What is being asked: Going down the data below, set down exactly the line with "extract_lets -merge -useContext -underBinder w_1 mh_2" and each line after it through the line with "unfold s2_5"; no other lines.

Dataset entries:
===
theorem kept_execSplice {s0 s : State} (h : Kept s0 s) : ∀ x0 x1 x2, ∃ t, execSplice x0 x1 x2 s = .next t ∧ Kept s0 t := by
  intro x0 x1 x2
  unfold execSplice
  refine ⟨_, rfl, ?_⟩
  extract_lets -merge -useContext -underBinder ps_3 ready_4 s1_5
  try clear_value ps_3
  try clear_value ready_4
  have h_s1_5 : Kept s0 s1_5 := by
    unfold s1_5
    repeat' first | (with_reducible assumption) | (with_reducible apply kept_wrB)
  try clear_value s1_5
  apply kept_ite
  · repeat' first | (with_reducible assumption)
  · refine kept_foldl _ ?_ _ ?_
    · intro a_6 x_7 h_8
      dsimp only
      repeat' first | (with_reducible assumption) | (with_reducible apply kept_sendBlock) | (with_reducible apply kept_modPort) | (with_reducible apply kept_setPortState) | (with_reducible apply kept_resumeTap)
    · repeat' first | (with_reducible assumption)

theorem kept_execSpliceTimeout {s0 s : State} (h : Kept s0 s) : ∀ x0, ∃ t, execSpliceTimeout x0 s = .next t ∧ Kept s0 t := by
  intro x0
  unfold execSpliceTimeout
  refine ⟨_, rfl, ?_⟩
  apply kept_ite
  · repeat' first | (with_reducible assumption)
  · extract_lets -merge -useContext -underBinder s1_1
    have h_s1_1 : Kept s0 s1_1 := by
      unfold s1_1
      repeat' first | (with_reducible assumption) | (with_reducible apply kept_closeGroup)
    try clear_value s1_1
    apply kept_leavesEnd
    split
    · rename_i a_2 e_3
      repeat' first | (with_reducible assumption)
    · rename_i a_4 a_5 e_6
      repeat' first | (with_reducible assumption) | (with_reducible apply kept_joinEnd)

theorem kept_laceLeave {s0 s : State} (h : Kept s0 s) : ∀ x0, KeptD s0 (laceLeave x0 s) := by
  intro x0
  unfold laceLeave
  apply keptD_ite
  · repeat' first | (with_reducible assumption) | (with_reducible apply kept_done) | (with_reducible apply kept_done)
  · apply keptD_ite
    · repeat' first | (with_reducible assumption) | (with_reducible apply kept_done) | (with_reducible apply kept_done)
    · extract_lets -merge -useContext -underBinder w_3 groups_4 s1_5 s2_6
      try clear_value w_3
      try clear_value groups_4
      have h_s1_5 : Kept s0 s1_5 := by
        unfold s1_5
        repeat' first | (with_reducible assumption) | (with_reducible apply kept_startLeave)
      try clear_value s1_5
      have h_s2_6 : Kept s0 s2_6 := by
        unfold s2_6
        apply kept_ite
        · repeat' first | (with_reducible assumption) | (with_reducible apply kept_laceMsg)
        · repeat' first | (with_reducible assumption)
      try clear_value s2_6
      apply keptD_ite
      · repeat' first | (with_reducible assumption) | (with_reducible apply kept_done) | (with_reducible apply kept_done)
      · repeat' first | (with_reducible assumption) | (with_reducible apply kept_leavesEnd) | (with_reducible apply kept_holding)

theorem kept_execBypassCloseLeave {s0 s : State} (h : Kept s0 s) : ∀ x0, ∃ t, execBypassCloseLeave x0 s = .next t ∧ Kept s0 t := by
  intro x0
  refine ⟨_, rfl, ?_⟩
  apply kept_ite
  · assumption
  · repeat' first | (with_reducible assumption) | (with_reducible apply kept_closeGroup) | (with_reducible apply kept_leavesEnd)

theorem kept_adoptEpoch {s0 s : State} (h : Kept s0 s) : ∀ x0 x1, Kept s0 (adoptEpoch s x0 x1) := by
  intro x0 x1
  unfold adoptEpoch
  extract_lets -merge -useContext -underBinder was_1 s1_2 s2_3 s3_4
  try clear_value was_1
  have h_s1_2 : Kept s0 s1_2 := by
    unfold s1_2
    repeat' first | (with_reducible assumption) | (with_reducible apply kept_wr) | (with_reducible apply kept_setLace) | simp only [kept_mk_iff] | dsimp only | intro _ _ _ | (with_reducible apply keptP_mk) | (with_reducible apply keptQ_mk)
  try clear_value s1_2
  have h_s2_3 : Kept s0 s2_3 := by
    unfold s2_3
    apply kept_ite
    · repeat' first | (with_reducible assumption) | (with_reducible apply kept_raise) | (with_reducible apply kept_setLace) | (with_reducible apply kept_wrB) | (with_reducible apply kept_wrF) | simp only [kept_mk_iff]
    · assumption
  try clear_value s2_3
  have h_s3_4 : Kept s0 s3_4 := by
    unfold s3_4
    apply kept_ite
    · repeat' first | (with_reducible assumption) | (with_reducible apply kept_wr)
    · assumption
  try clear_value s3_4
  repeat' first | (with_reducible assumption) | (with_reducible apply kept_laceMsg) | simp only [kept_mk_iff] | dsimp only | intro _ _ _ | (with_reducible apply keptP_mk) | (with_reducible apply keptQ_mk)

theorem kept_halfTc {s0 s : State} (h : Kept s0 s) : ∀ x0, KeptQ s0 (halfTc s x0) := by
  intro x0
  unfold halfTc
  apply keptQ_ite
  · apply keptQ_mk
    assumption
  · split
    · rename_i a0_1 a1_1 e_1
      have h_a1_1 : Kept s0 a1_1 := by
        apply KeptQ.eq (e := e_1)
        repeat' first | (with_reducible assumption) | (with_reducible apply kept_drawFree)
      clear e_1
      apply keptQ_mk
      assumption

theorem kept_hoistMeasure {s0 s : State} (h : Kept s0 s) : ∀ x0 x1 x2, Kept s0 (hoistMeasure s x0 x1 x2) := by
  intro x0 x1 x2
  unfold hoistMeasure
  extract_lets -merge -useContext -underBinder w_1
  try clear_value w_1
  split
  · assumption
  · extract_lets -merge -useContext -underBinder d21_2 d43_3
    try clear_value d21_2
    try clear_value d43_3
    split
    · rename_i a0_4 a1_4 e_4
      have h_a1_4 : Kept s0 a1_4 := by
        apply KeptQ.eq (e := e_4)
        repeat' first | (with_reducible assumption) | (with_reducible apply kept_halfTc)
      clear e_4
      split
      · rename_i a0_5 a1_5 e_5
        have h_a1_5 : Kept s0 a1_5 := by
          apply KeptQ.eq (e := e_5)
          repeat' first | (with_reducible assumption) | (with_reducible apply kept_halfTc)
        clear e_5
        extract_lets -merge -useContext -underBinder s3_6 s4_7 good_8
        have h_s3_6 : Kept s0 s3_6 := by
          unfold s3_6
          repeat' first | (with_reducible assumption) | (with_reducible apply kept_modPort) | simp only [kept_mk_iff]
        try clear_value s3_6
        have h_s4_7 : Kept s0 s4_7 := by
          unfold s4_7
          apply kept_ite
          · repeat' first | (with_reducible assumption) | (with_reducible apply kept_phaseMeasured)
          · assumption
        try clear_value s4_7
        try clear_value good_8
        apply kept_ite
        · repeat' first | (with_reducible assumption) | (with_reducible apply kept_qualifyRef) | (with_reducible apply kept_wrB)
        · assumption

theorem kept_markerTake {s0 s : State} (h : Kept s0 s) : ∀ x0 x1 x2, Kept s0 (markerTake s x0 x1 x2) := by
  intro x0 x1 x2
  unfold markerTake
  extract_lets -merge -useContext -underBinder w_1 mh_2 ep_3 s1_4 s2_5 s3_6 old_7 beat_8 alike_9 s4_10 s5_11
  try clear_value w_1
  try clear_value mh_2
  try clear_value ep_3
  have h_s1_4 : Kept s0 s1_4 := by
    unfold s1_4
    repeat' first | (with_reducible assumption) | (with_reducible apply kept_modPort) | simp only [kept_mk_iff] | dsimp only | intro _ _ _ | (with_reducible apply keptP_mk) | (with_reducible apply keptQ_mk)
  try clear_value s1_4
  have h_s2_5 : Kept s0 s2_5 := by
    unfold s2_5
    repeat' first | (with_reducible assumption) | (with_reducible apply kept_wrB) | (with_reducible apply kept_wrF)
  try clear_value s2_5
  have h_s3_6 : Kept s0 s3_6 := by
    unfold s3_6
    apply kept_ite
    · repeat' first | (with_reducible assumption) | (with_reducible apply kept_adoptEpoch)
    · assumption
  try clear_value s3_6
  try clear_value old_7
  try clear_value beat_8
  try clear_value alike_9
  have h_s4_10 : Kept s0 s4_10 := by
    unfold s4_10
    repeat' first | (with_reducible assumption) | (with_reducible apply kept_modPort) | (with_reducible apply kept_ite) | simp only [kept_mk_iff] | split | dsimp only | intro _ _ _ | (with_reducible apply keptP_mk) | (with_reducible apply keptQ_mk)
  try clear_value s4_10
  have h_s5_11 : Kept s0 s5_11 := by
    unfold s5_11
    repeat' first | (with_reducible assumption) | (with_reducible apply kept_hoistFix)
  try clear_value s5_11
  apply kept_ite
  · assumption
  · apply kept_ite
    · repeat' first | (with_reducible assumption) | (with_reducible apply kept_modPort) | simp only [kept_mk_iff]
    · apply kept_ite
      · assumption
      · repeat' first | (with_reducible assumption) | (with_reducible apply kept_hoistMeasure) | (with_reducible apply kept_setLace) | (with_reducible apply kept_takeDepth) | simp only [kept_mk_iff]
===
Task answer:
  extract_lets -merge -useContext -underBinder w_1 mh_2 ep_3 s1_4 s2_5 s3_6 old_7 beat_8 alike_9 s4_10 s5_11
  try clear_value w_1
  try clear_value mh_2
  try clear_value ep_3
  have h_s1_4 : Kept s0 s1_4 := by
    unfold s1_4
    repeat' first | (with_reducible assumption) | (with_reducible apply kept_modPort) | simp only [kept_mk_iff] | dsimp only | intro _ _ _ | (with_reducible apply keptP_mk) | (with_reducible apply keptQ_mk)
  try clear_value s1_4
  have h_s2_5 : Kept s0 s2_5 := by
    unfold s2_5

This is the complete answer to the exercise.